Sunday, January 14, 2007

If it Really was Football Somebody Would Care

David Beckham is set to become the second highest-paid athlete in United States after signing a five-year contract worth up to $250 million with Major League Soccer team Los Angeles Galaxy.

Who new LA had a soccer team? Better yet, who new there was a professional soccer league in America? And who the hell in America is going to give a rat’s ass about David Beckham?

He is a thirty-four year old soccer player he should be playing in a senior league by now. Beckham is married to Posh Spice, she is the one Eddie Murphy didn’t knock up, I think?
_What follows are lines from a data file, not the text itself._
-- ==== Sys2Proof/Laws/Output.lean ====
section
/-! SUPPORT. The Output Buffer: appends, the back-reference copy (43_lz77_expander.md R240, R248, R249) and the stored
copy (42_deflate_blocks.md R204). -/

-- One theorem at a time: the package as one text is compiled under a limit of memory.
set_option Elab.async false

namespace Sys2Proof.Machine

theorem outLen_pushByte (v : Byte) (s : State) (h : s.outLen + 1 < 2 ^ 32) : (pushByte v s).outLen = s.outLen + 1 := by
  unfold State.outLen at h ⊢
  simp only [pushByte_dbufLen, BitVec.toNat_add]
  exact Nat.mod_eq_of_lt (by simpa using h)

@[simp] theorem pushByte_streamEnd (v : Byte) (s : State) : (pushByte v s).streamEnd = s.streamEnd := rfl
@[simp] theorem pushByte_pos (v : Byte) (s : State) : (pushByte v s).pos = s.pos := rfl
@[simp] theorem pushByte_sizeOf (v : Byte) (s : State) (sp : MemSpace) : (pushByte v s).sizeOf sp = s.sizeOf sp := rfl
@[simp] theorem pushByte_lengthCount (v : Byte) (s : State) : (pushByte v s).lengthCount = s.lengthCount := rfl

/-- `Append(v)` where there is room. -/
theorem append_eq (v : Byte) {s : State} (h : s.outLen < s.params.dbufCap) : append v s = .ok () (pushByte v s) := by
  simp only [append, if_neg (show ¬ s.params.dbufCap ≤ s.outLen by omega)]

theorem append_full (v : Byte) {s : State} (h : s.params.dbufCap ≤ s.outLen) : append v s = raise .outputOverflow s := by
  simp only [append, if_pos h]

/-- What appending bytes changes, whatever the bytes are: DBUF and its length. -/
structure Appends (s : State) (n : Nat) (t : State) : Prop where
  frame : t = { s with regs := { s.regs with dbufLen := t.regs.dbufLen }, mem := { s.mem with dbuf := t.mem.dbuf } }
  length : t.outLen = s.outLen + n
  old : ∀ sp a, ¬(sp = .dbuf ∧ s.outLen ≤ a ∧ a < s.outLen + n) → t.byteAt sp a = s.byteAt sp a
  ok : s.outLen + n ≤ s.params.dbufCap → MemoryOk s.mem.dbuf s.params.dbufCap → MemoryOk t.mem.dbuf s.params.dbufCap

theorem Appends.refl (s : State) : Appends s 0 s := ⟨rfl, rfl, fun _ _ _ => rfl, fun _ h => h⟩

theorem appends_pushByte (v : Byte) (s : State) (h : s.outLen + 1 < 2 ^ 32) : Appends s 1 (pushByte v s) := by
  refine ⟨rfl, outLen_pushByte v s h, ?_, fun h1 h2 => memoryOk_write v h2 (by omega)⟩
  intro sp a hn
  rw [byteAt_pushByte, if_neg]
  rintro ⟨h1, h2⟩
  exact hn ⟨h1, by omega, by omega⟩

theorem Appends.trans {s t u : State} {m n : Nat} (h1 : Appends s m t) (h2 : Appends t n u) : Appends s (m + n) u := by
  have hp : t.params = s.params := by rw [h1.frame]
  refine ⟨?_, by rw [h2.length, h1.length]; omega, ?_, ?_⟩
  · rw [h2.frame, h1.frame]
  · intro sp a hn
    rw [h2.old sp a (fun h => hn ⟨h.1, by have := h1.length; omega, by have := h1.length; omega⟩),
      h1.old sp a (fun h => hn ⟨h.1, by omega, by omega⟩)]
  · intro h3 h4
    have h5 := h2.ok
    rw [hp, h1.length] at h5
    exact h5 (by omega) (h1.ok (by omega) h4)

/-- The copy appends n bytes, and each is the byte R249 says. -/
theorem copyBytes_spec (dist : Nat) : ∀ n (s : State), s.outLen + n < 2 ^ 32 → 1 ≤ dist → dist ≤ s.outLen →
    Appends s n (copyBytes n dist s) ∧
      ∀ i, i < n → (copyBytes n dist s).byteAt .dbuf (s.outLen + i) = s.byteAt .dbuf (s.outLen - dist + i % dist) := by
  intro n
  induction n with
  | zero => intro s _ _ _; exact ⟨Appends.refl s, fun i hi => by omega⟩
  | succ n ih =>
    intro s h1 h2 h3
    have hl := outLen_pushByte (s.byteAt .dbuf (s.outLen - dist)) s (by omega)
    have ha := appends_pushByte (s.byteAt .dbuf (s.outLen - dist)) s (by omega)
    obtain ⟨iha, ihb⟩ := ih (pushByte (s.byteAt .dbuf (s.outLen - dist)) s) (by omega) h2 (by omega)
    refine ⟨?_, ?_⟩
    · have := ha.trans iha
      rw [Nat.add_comm 1 n] at this
      exact this
    · intro i hi
      simp only [copyBytes]
      cases i with
      | zero =>
        rw [iha.old _ _ (by rintro ⟨_, h, _⟩; omega), byteAt_pushByte, if_pos ⟨rfl, rfl⟩]
        simp
      | succ i =>
        have e : s.outLen + (i + 1) = (pushByte (s.byteAt .dbuf (s.outLen - dist)) s).outLen + i := by omega
        rw [e, ihb i (by omega), byteAt_pushByte, hl]
        have hmod : (i + 1) % dist = if i % dist + 1 = dist then 0 else i % dist + 1 := by
          rw [Nat.add_mod]
          have hlt := Nat.mod_lt i (show 0 < dist by omega)
          by_cases hd : dist = 1
          · subst hd; simp [Nat.mod_one]
          · rw [Nat.mod_eq_of_lt (show 1 < dist by omega)]
            split
            · rename_i heq; rw [heq, Nat.mod_self]
            · exact Nat.mod_eq_of_lt (by omega)
        have hlt := Nat.mod_lt i (show 0 < dist by omega)
        rw [hmod]
        by_cases hc : i % dist + 1 = dist
        · rw [if_pos hc, if_pos ⟨rfl, by omega⟩]; simp
        · rw [if_neg hc, if_neg (by rintro ⟨_, h⟩; omega)]
          congr 1
          omega

/-- Everything the back-reference copy can do (R248). -/
theorem copyMatch_sat {s : State} {P : Unit → State → Prop} {Q : ErrorKind → State → Prop} {F : Fault → Prop}
    (hP : s.tok.dist.toNat ≤ s.outLen → s.outLen + s.tok.len.toNat ≤ s.params.dbufCap →
      P () (copyBytes s.tok.len.toNat s.tok.dist.toNat s))
    (hQ1 : Q .invalidBackReference s) (hQ2 : Q .outputOverflow s) : Res.Sat P Q F (copyMatch s) := by
  unfold copyMatch
  split
  · exact sat_raise hQ1
  · split
    · exact sat_raise hQ2
    · exact .ok (hP (by omega) (by omega))

/-- The stored copy, byte by byte (R204, R167): n bytes from byte address a of IN. -/
theorem storedCopy_spec : ∀ n a (s : State), FitsIn s → s.pos = 8 * a → 8 * (a + n) ≤ s.streamEnd →
    s.outLen + n < 2 ^ 32 → ∃ t, storedCopy n s = .ok () (t.setPos (8 * (a + n))) ∧ Appends s n t ∧
      ∀ i, i < n → t.byteAt .dbuf (s.outLen + i) = s.byteAt .inMem (a + i) := by
  intro n
  induction n with
  | zero =>
    intro a s _ hp _ _
    refine ⟨s, ?_, Appends.refl s, fun i hi => by omega⟩
    rw [Nat.add_zero, ← hp, setPos_pos]
    rfl
  | succ n ih =>
    intro a s hf hp he ho
    have e1 : s.pos + 8 = 8 * (a + 1) := by omega
    have hv : (BitVec.ofNat 32 (s.lsbValue (8 * a) 8)).setWidth 8 = s.byteAt .inMem a := by
      rw [lsbValue_byte]
      apply BitVec.eq_of_toNat_eq
      have := (s.byteAt .inMem a).isLt
      simp only [BitVec.toNat_setWidth, BitVec.toNat_ofNat]
      omega
    have hpos : (s.setPos (8 * (a + 1))).pos = 8 * (a + 1) := pos_setPos_end (t := s) (by omega)
    obtain ⟨t, h1, h2, h3⟩ := ih (a + 1) (pushByte (s.byteAt .inMem a) (s.setPos (8 * (a + 1)))) hf hpos
      (by show 8 * (a + 1 + n) ≤ s.streamEnd; omega)
      (by rw [outLen_pushByte _ _ (by simp; omega)]; simp; omega)
    have ha := appends_pushByte (s.byteAt .inMem a) (s.setPos (8 * (a + 1))) (by simp; omega)
    have hat := ha.trans h2
    have hlen : (pushByte (s.byteAt .inMem a) (s.setPos (8 * (a + 1)))).outLen = s.outLen + 1 := ha.length
    refine ⟨t.setPos s.pos, ?_, ?_, ?_⟩
    · have e2 : a + (n + 1) = a + 1 + n := by omega
      simp only [storedCopy, readBitsLSB_eq hf (show 8 ≤ 32 by omega) (show s.pos + 8 ≤ s.streamEnd by omega), bind_ok,
        setPos_setPos]
      rw [e1, hp, hv, e2]
      exact h1
    · refine ⟨?_, ?_, ?_, ?_⟩
      · have hfr := hat.frame
        conv => lhs; rw [hfr]
        simp only [State.setPos]
        have hc := setPos_pos s
        simp only [State.setPos] at hc
        have hc' : ({ byteIx := BitVec.ofNat 32 (s.pos / 8), bitIx := BitVec.ofNat 3 (s.pos % 8) } : Cursor) = s.cur := by
          conv => rhs; rw [← hc]
        rw [hc']
      · have := hat.length
        simpa [Nat.add_comm] using this
      · intro sp b hn
        have := hat.old sp b (by simpa [Nat.add_comm] using hn)
        simpa using this
      · intro h4 h5
        exact hat.ok (by simpa [Nat.add_comm] using h4) h5
    · intro i hi
      cases i with
      | zero =>
        have := h2.old .dbuf s.outLen (by rintro ⟨_, h, _⟩; omega)
        rw [byteAt_pushByte] at this
        simpa using this
      | succ i =>
        have := h3 i (by omega)
        rw [hlen, byteAt_pushByte, if_neg (by rintro ⟨h, _⟩; cases h)] at this
        have e3 : s.outLen + (i + 1) = s.outLen + 1 + i := by omega
        have e4 : a + (i + 1) = a + 1 + i := by omega
        rw [e3, e4]
        simpa using this

end Sys2Proof.Machine
end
Beckham and Posh are hoping to maintain celebrity status long after his soccer days are over. They are two good looking people with no discernable talents other than his fading soccer skills and her lip-synching talent. Like a Britney and K-Fed, if Federline played soccer and Posh was fat.

The problem is LA is already over-loaded with even better looking people with less discernable talents trying to get noticed. In fact, on the Richter scale of good looking people in LA, Becks and Posh aren’t posting any aftershocks.

The allegiance with Tom-Kat is already creeping people out. Be careful Becks, Tom might get his non-medicated little hands on some of that cash. Can you say “David Beckham Scientology Sports Center”??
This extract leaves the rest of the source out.